Dataset items:
—————
-- ==== Sys2Proof/Machine/Atomics.lean ====
section
/-!
DEFINITION. ATOM, ACAS, RED, MCAS and WAITU (R183 to R198, R544), committed reductions (R170), and the events that
wake, poll and time out a WAITU.
-/
namespace Sys2Proof.Machine

/-! ## ATOM and ACAS (R185, R186) -/

/-- One lane of an atomic: where it acts and how. -/
structure AtomLane where
  lane : Nat
  tgt : Target
  op : MOp
  deriving DecidableEq, Repr

/-- The request a global atomic sends home. -/
def atomReq (actor : Option Actor) (flight lane pa n : Nat) (op : MOp) (va : Word) : Req :=
  match op with
  | .atom o x => .farAtomic actor flight lane pa n (some o) 0 x va
  | .cas c w => .farAtomic actor flight lane pa n none c w va
  | _ => .farAtomic actor flight lane pa n none 0 0 va

/-- Whether an agent must wait before it acts at home on addresses: its own earlier accesses are not there yet. -/
def State.mustWait (s : State) (agent : Nat) (pas : List Nat) : Bool := pas.any fun pa => s.busyUnit agent pa

/-- Start an atomic that returns its old values (R185): scratchpad lanes act at the array, global lanes at home, in
ascending lane order (R174). -/
def State.atomics (s : State) (v : View) (ex : Mask) (uni : Bool) (i : Instr) (a : AF) (ls : List AtomLane) : Go :=
  let agent := v.agent s
  let n := szBytes a.sz
  let win := (s.teamOf v.g).window
  let sp := ls.filterMap fun l => match l.tgt with
    | .spad off => some ({ lane := laneNo uni l.lane, off := off, n := n, op := l.op } : SpadOp)
    | _ => none
  let gl := ls.filterMap fun l => match l.tgt with
    | .glob va ps => (pieceAt ps 0).map fun q => (laneNo uni l.lane, va, q.1, q.2, l.op)
    | _ => none
  let grid := (s.teamOf v.g).grid
  if s.mustWait agent (gl.map fun g => g.2.2.1) then .wait s
  else
    match s.judge v.g.team win sp with
    | .error h => .halt h
    | .ok keys =>
      let id := s.fresh
      let s := s.bump
      let (s, due) := s.spadUse v (sp.flatMap fun o => spadParts win o.off o.n)
      let olds := s.spadWrite v i ((encode i).getD 0) id win sp keys
      let s := olds.1
      let lb (lane : Nat) (va : Word) (pa j : Nat) : LByte :=
        { lane := lane, idx := j, pa := pa, va := va, val := none, err := none }
      let sb := sp.flatMap fun o => (List.range n).map fun j =>
        let b := lb o.lane (BitVec.ofNat 64 o.off) o.off j
        match olds.2.1.find? fun x => x.1 == o.lane with
        | some x => if x.2.2 then { b with err := some .poison } else { b with val := some (wordByte x.2.1 j) }
        | none => b
      let gb := gl.flatMap fun g => (List.range n).map fun j =>
        let b := lb g.1 g.2.1 g.2.2.1 j
        if s.remoteBad g.2.2.1 then { b with err := some .remote } else b
      let live := gl.filter fun g => !s.remoteBad g.2.2.1
      let s := live.foldl (init := s) fun s g =>
        (s.farTouch agent g.2.2.1 n).request agent (ukeyOf g.2.2.1 g.2.2.2.1.cohg)
          (atomReq (some v.a) id g.1 g.2.2.1 n g.2.2.2.2 g.2.1) (if g.2.2.2.1.prpt then some grid else none)
      .done (s.fly v.a
        { id := id, path := .a, kind := .atom n, dst := v.landDst a.ixs a.v, lanes := ex &&& (if uni then ex else maskOf (ls.map AtomLane.lane)),
          bytes := gb ++ sb, chk := a.chk, acq := Ord.acquires a.ord, hold := Ord.acquires a.ord, spad := !sp.isEmpty,
          wait := live.length + keys.length, pc := v.t.pc, sent := s.ps, due := due })

/-- ATOM (R183, R185). -/
def execAtom (op : AOp) (a : AF) (s : State) : Out :=
  let n := szBytes a.sz
  s.access { p := a.p, ixs := a.ixs, rd := [(a.o, s.ogrp a.xr), (a.v, a.sz.grp)], wr := [(a.v, a.sz.grp)],
             wk := chkRegs a.chk }
    (AF.acc a .rmw true n .a .a) fun s v ex uni _ ok =>
      s.after v (Ord.releases a.ord) fun s =>
        s.atomics v ex uni (.atom op a) a
          (ok.map fun t => ⟨t.1, t.2, .atom op (BitVec.ofNat 64 (v.storeVal s a.ixs a.v n t.1))⟩)

/-- ACAS (R185): the low half of the group is expected, the high half written. -/
def execAcas (a : AF) (s : State) : Out :=
  let n := szBytes a.sz
  let g := a.sz.grp
  s.access { p := a.p, ixs := a.ixs, rd := [(a.o, s.ogrp a.xr), (a.v, 2 * g)], wr := [(a.v, g)], wk := chkRegs a.chk }
    (AF.acc a .rmw true n .a .a) fun s v ex uni _ ok =>
      s.after v (Ord.releases a.ord) fun s =>
        s.atomics v ex uni (.acas a) a
          (ok.map fun t =>
            let x := v.storeVal s a.ixs a.v (2 * n) t.1
            ⟨t.1, t.2, .cas (BitVec.ofNat 64 (x % 2 ^ (8 * n))) (BitVec.ofNat 64 (x / 2 ^ (8 * n)))⟩)

/-! ## RED (R138, R170, R187) -/

/-- The lanes of a reduction, from its translated targets; `instr` numbers the instruction. -/
def redEntries (s : State) (v : View) (a : AF) (op : AOp) (uni : Bool) (ok : List (Nat × Target)) : List CmtEntry :=
  let n := szBytes a.sz
  let x := v.t.regs.getX a.xr.toNat
  ok.map fun t =>
    let y : Word := BitVec.ofNat 64 (v.storeVal s a.ixs a.v n t.1)
    let e : CmtEntry := { pa := 0, cohg := 0, spad := true, op := op, b64 := a.sz == .b64, val := y, instr := s.fresh, ctx := v.g.ctx,
                          lane := laneNo uni t.1 }
    match t.2 with
    | .glob va ps =>
      let q := (pieceAt ps 0).getD (0, ⟨0, 0, 0, false, 0, false⟩)
      { e with pa := q.1, cohg := q.2.cohg, spad := false, va := va,
               virt := if x.kind = .frame then x.va + (va - x.base) else va,
               prpt := if q.2.prpt then some (s.teamOf v.g).grid else none }
    | .spad off => { e with pa := off, va := BitVec.ofNat 64 off }

/-- An entry of a held CMT log as it stands in the swap area (R460). -/
def CmtEntry.bytes (e : CmtEntry) : List Byte :=
  bytesOf 8 (e.pa % 2 ^ 52 + (AOp.bits e.op).toNat * 2 ^ 52 + bnat e.b64 * 2 ^ 56) ++ bytesOf 8 e.val.toNat

/-- The address of entry n of a gang's held CMT log (R458). -/
def State.logPa (s : State) (g : Gang) (n : Nat) : Nat := (s.teamOf g).area + 0x600000 + 0x10000 * g.gangid + 16 * n

/-- What a reduction in global memory asks of home: a contribution to its die's partial, or a far atomic on another
package (R138, R187). -/
def CmtEntry.req (s : State) (v : View) (id : Nat) (e : CmtEntry) : Req :=
  if pkgOf e.pa == s.pkg.toNat then .red v.a id e.lane e.pa e.op e.b64 e.val (v.g.core / 128) e.va
  else .farAtomic (some v.a) id e.lane e.pa (if e.b64 then 8 else 4) (some e.op) 0 e.val e.va

/-- The instruction that a deferred part of a reduction is queued as. -/
def redInstr (op : AOp) (b64 : Bool) : Instr :=
  .red op { p := { stall := 0, pn := false, pk := 0 }, ixs := 0, v := .v 0 false, xr := 7, o := .c 0,
            sz := if b64 then .b64 else .b32, ord := .cmt, chk := false, disp := 0 }
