-- ==== Sys2Proof/Machine/Queues.lean ====
section
/-!
DEFINITION. Continuation records, queues, join counters, event records and the instructions on them (R394, R395, R400
to R412, R542), and the supervisor instructions on translation and poison (R115 to R119, R448, R452, R463, R464).
-/
namespace Sys2Proof.Machine

/-! ## Continuation records (R394, R395) -/

/-- A record from its 64 bytes. -/
def Rec.ofBytes (b : List Byte) : Rec :=
  let sh := fieldN b 28 2
  let fl := fieldN b 30 1
  { hdr := fieldW b 0, frame := fieldW b 8, jcnt := fieldW b 16, flen := fieldN b 24 4, gangs := sh % 32,
    pair := sh / 32 % 2 == 1, arrays := sh / 64 % 64, idem := fl % 2 == 1, sys := fl / 2 % 2 == 1,
    join := fl / 4 % 2 == 1, ganged := fl / 8 % 2 == 1, grp := fl / 16 % 2 == 1, sibx := fieldN b 31 1,
    args := [fieldW b 32, fieldW b 40, fieldW b 48, fieldW b 56] }

/-- GANGS as stored: 32 does not fit five bits other than as 0 (assumption 40). -/
def Rec.count (r : Rec) : Nat := if r.gangs = 0 && r.pair then 32 else r.gangs

/-- A record as its 64 bytes. -/
def Rec.bytes (r : Rec) : List Byte :=
  wbytes r.hdr ++ wbytes r.frame ++ wbytes r.jcnt ++ bytesOf 4 r.flen ++
    bytesOf 2 (r.gangs % 32 + 32 * bnat r.pair + 64 * (r.arrays % 64)) ++
    [BitVec.ofNat 8 (bnat r.idem + 2 * bnat r.sys + 4 * bnat r.join + 8 * bnat r.ganged + 16 * bnat r.grp),
     BitVec.ofNat 8 r.sibx] ++ (List.range 4).flatMap fun j => wbytes ((r.args[j]?).getD 0)

/-- Whether a record as bytes has a nonzero reserved field (R394). -/
def recReserved (b : List Byte) : Bool :=
  let r := Rec.ofBytes b
  fieldN b 28 2 / 4096 != 0 || fieldN b 30 1 / 32 != 0 || (!r.join && r.jcnt != 0) || (!r.grp && r.sibx != 0)

/-- Gangs of a team on its first core (R395). -/
def Rec.onFirst (r : Rec) : Nat := if r.pair then (r.count + 1) / 2 else r.count

/-- Gang numbers on a core of the team. -/
def Rec.gangsOn (r : Rec) (second : Bool) : List Nat :=
  (List.range r.count).filter fun g => if second then decide (r.onFirst ≤ g) else decide (g < r.onFirst)

/-- Whether a shape is legal for a width and allotment (R395). -/
def Rec.shapeOk (r : Rec) (width vallot : Nat) : Bool :=
  let unitOk (gs : List Nat) : Bool := (List.range 4).all fun u =>
    let n := (gs.filter fun g => g % 4 == u).length
    decide (n * width * vallot * 4 ≤ 131072) && decide (n ≤ 16)
  (if r.pair then decide (2 ≤ r.count) && decide (r.count ≤ 32) && decide (r.arrays ≤ 32)
   else decide (1 ≤ r.count) && decide (r.count ≤ 16) && decide (r.arrays ≤ 16)) &&
    unitOk (r.gangsOn false) && unitOk (r.gangsOn true)

/-! ## Queue descriptors (R400) -/

/-- A queue descriptor. -/
structure QDesc where
  base : Word
  cap : Nat
  esz : Nat
  head : Nat
  tail : Nat
  free : Nat
  items : Nat
  kind : Nat
  dmask : Nat
  grid : Nat
  hook : Word
  lost : Nat
  ok : Bool
  deriving DecidableEq, Repr

/-- Whether n is a power of two between two bounds. -/
def pow2Between (n lo hi : Nat) : Bool := decide (lo ≤ n) && decide (n ≤ hi) && n == 2 ^ Nat.log2 n

/-- A descriptor from its 64 bytes; `ok` says that R401's checks on it pass. -/
def QDesc.ofBytes (b : List Byte) : QDesc :=
  let kind := fieldN b 40 1
  let cap := fieldN b 8 4
  let esz := fieldN b 12 4
  let eszOk := match kind with
    | 0 => pow2Between esz 8 4096
    | 2 => esz == 8
    | 1 | 3 => esz == 64
    | _ => false
  let dm := fieldN b 41 1
  let gr := fieldN b 42 2
  let lost := fieldN b 56 4
  { base := fieldW b 0, cap := cap, esz := esz, head := fieldN b 16 8, tail := fieldN b 24 8, free := fieldN b 32 4,
    items := fieldN b 36 4, kind := kind, dmask := dm, grid := gr, hook := fieldW b 48, lost := lost,
    ok := decide (kind ≤ 3) && pow2Between cap 1 (2 ^ 24) && eszOk && fieldN b 44 4 == 0 && fieldN b 60 4 == 0 &&
      (kind == 1 || (dm == 0 && gr == 0)) && (kind == 3 || lost == 0) }

/-- The address of slot i (R400). -/
def QDesc.slot (q : QDesc) (i : Nat) : Word := q.base + BitVec.ofNat 64 (q.esz * (i % q.cap))

/-! ## Phases of a device operation (R401) -/

/-- How a device operation of a thread goes. -/
inductive Res where
  | wait (s : State)
  | halt (s : State) (h : HaltWhy)
  | fault (s : State) (w : Want) (level : Nat) (va : Word)
  | done (s : State)
  deriving DecidableEq, Repr

/-- Translate and check addresses for a thread (R401, R408). -/
def State.tAddr (s : State) (v : View) (w : Want) (va : Word) (n align : Nat) (k : State → List Piece → Res) : Res :=
  match s.deviceAddr v w va n align with
  | (s, .halt c a) => .halt s { cause := c, addr := a }
  | (s, .fault l a) => .fault s w l a
  | (s, .ok ps) => k s ps

/-- Translate and check addresses for a thread, and meet there what home answers (R142, R144, R401). -/
def State.tPlace (s : State) (v : View) (w : Want) (va : Word) (n align : Nat) (k : State → List Piece → Res) : Res :=
  s.tAddr v w va n align fun s ps =>
    match s.errAt w ps n with
    | some e => .halt (s.noteRemote (pasOf ps n)) { cause := e.halt, addr := va }
    | none => k s ps

/-- Wait for the units of some stretches (R125, R191). -/
def State.await (s : State) (v : View) (ps : List Piece) : Res := .wait (s.stirPieces ps (s.teamOf v.g).grid)
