/-- COPY_BEAT (R228). -/
def execCopyBeat (core : Nat) (s : State) : Out :=
  match (s.core core).copyQ with
  | [] => .next s
  | j :: _ =>
    if !j.started || j.paused || j.elements ≤ j.pos then .next s
    else
      let gr := (tget s.grids j.grid).getD {}
      .next (s.beat core j ((gr.codeSlot j.codeNo).getD .none) ((gr.floatSlot j.floatNo).getD .none))

/-- COPY_COMPLETE (R223). -/
def execCopyComplete (core : Nat) (s : State) : Out :=
  match (s.core core).copyQ with
  | [] => .next s
  | j :: _ => if !j.started || j.paused || j.pos < j.elements then .next s else .next (s.endJob core j)

/-- Whether a gang can take an engine's page fault now: it is placed, in no handler for page faults, and at an issue boundary or in
a WAITC, BAR or MACQ (R226, R343). A copy's fault is also taken while the team is being stopped, in any wait and where the gang has
halted, for the copy completes first (R227, R454). -/
def State.canFault (s : State) (g : Gang) (f : EngFault) : Bool :=
  let t := s.teamOf g
  let draining := !f.seq && t.st != .running
  !t.cores.isEmpty && !g.ended && !g.inPf && (draining || !g.halted) &&
    match g.thr.wait with
    | .none | .bar _ | .waitc _ _ => true
    | _ => draining

/-- A gang takes the first page fault an engine has raised for it (R226, R343). -/
def State.takeEngFault (s : State) (u : Nat) : State :=
  match tget s.gangs u with
  | none => s
  | some g =>
    match g.engFaults with
    | [] => s
    | f :: rest =>
      if !s.canFault g f then s
      else if s.frameBusy g then s.stir (s.framePa g) 0x1000
      else
        let s := s.endMonitors (.gang u)
        let s := s.modGang u fun g =>
          let w := match g.thr.wait with | .waitu _ | .waitMerge _ | .rendezvous _ => Wait.none | w => w
          { g with engFaults := rest, thr := { g.thr with wait := w }, halted := false, pfHalted := g.halted }
        let s := if f.seq then s else
          let job (j : Job) : Job := if j.gang == u && j.paused then { j with inHandler := true } else j
          { s with cores := s.cores.map fun e => (e.1, { e.2 with copyQ := e.2.copyQ.map job }) }
        s.pageFault u (laneBit f.lane) [(f.lane, f.va)]
          (BitVec.ofNat 64 (f.kind + 16 * f.level + if f.seq then 512 else 256))

/-- COPY_PAGE_FAULT (R226): the gang of the copy that has paused takes the fault. -/
def execCopyPageFault (core : Nat) (s : State) : Out :=
  match (s.core core).copyQ with
  | [] => .next s
  | j :: _ =>
    let mine := ((tget s.gangs j.gang).map fun g => (g.engFaults.head?).any fun f => !f.seq).getD false
    if j.paused && !j.inHandler && mine then .next (s.takeEngFault j.gang) else .next s

end Sys2Proof.Machine
end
—————
# [INSTRUCTIONS TO FOLLOW]
Please give again the lines above between the line holding "(if r.pair then" and the line holding "queue descriptor. -/", inclusive, exactly as they are and with nothing added.

# [COMPLETED EXERCISE]
  (if r.pair then decide (2 ≤ r.count) && decide (r.count ≤ 32) && decide (r.arrays ≤ 32)
   else decide (1 ≤ r.count) && decide (r.count ≤ 16) && decide (r.arrays ≤ 16)) &&
    unitOk (r.gangsOn false) && unitOk (r.gangsOn true)

/-! ## Queue descriptors (R400) -/

/-- A queue descriptor. -/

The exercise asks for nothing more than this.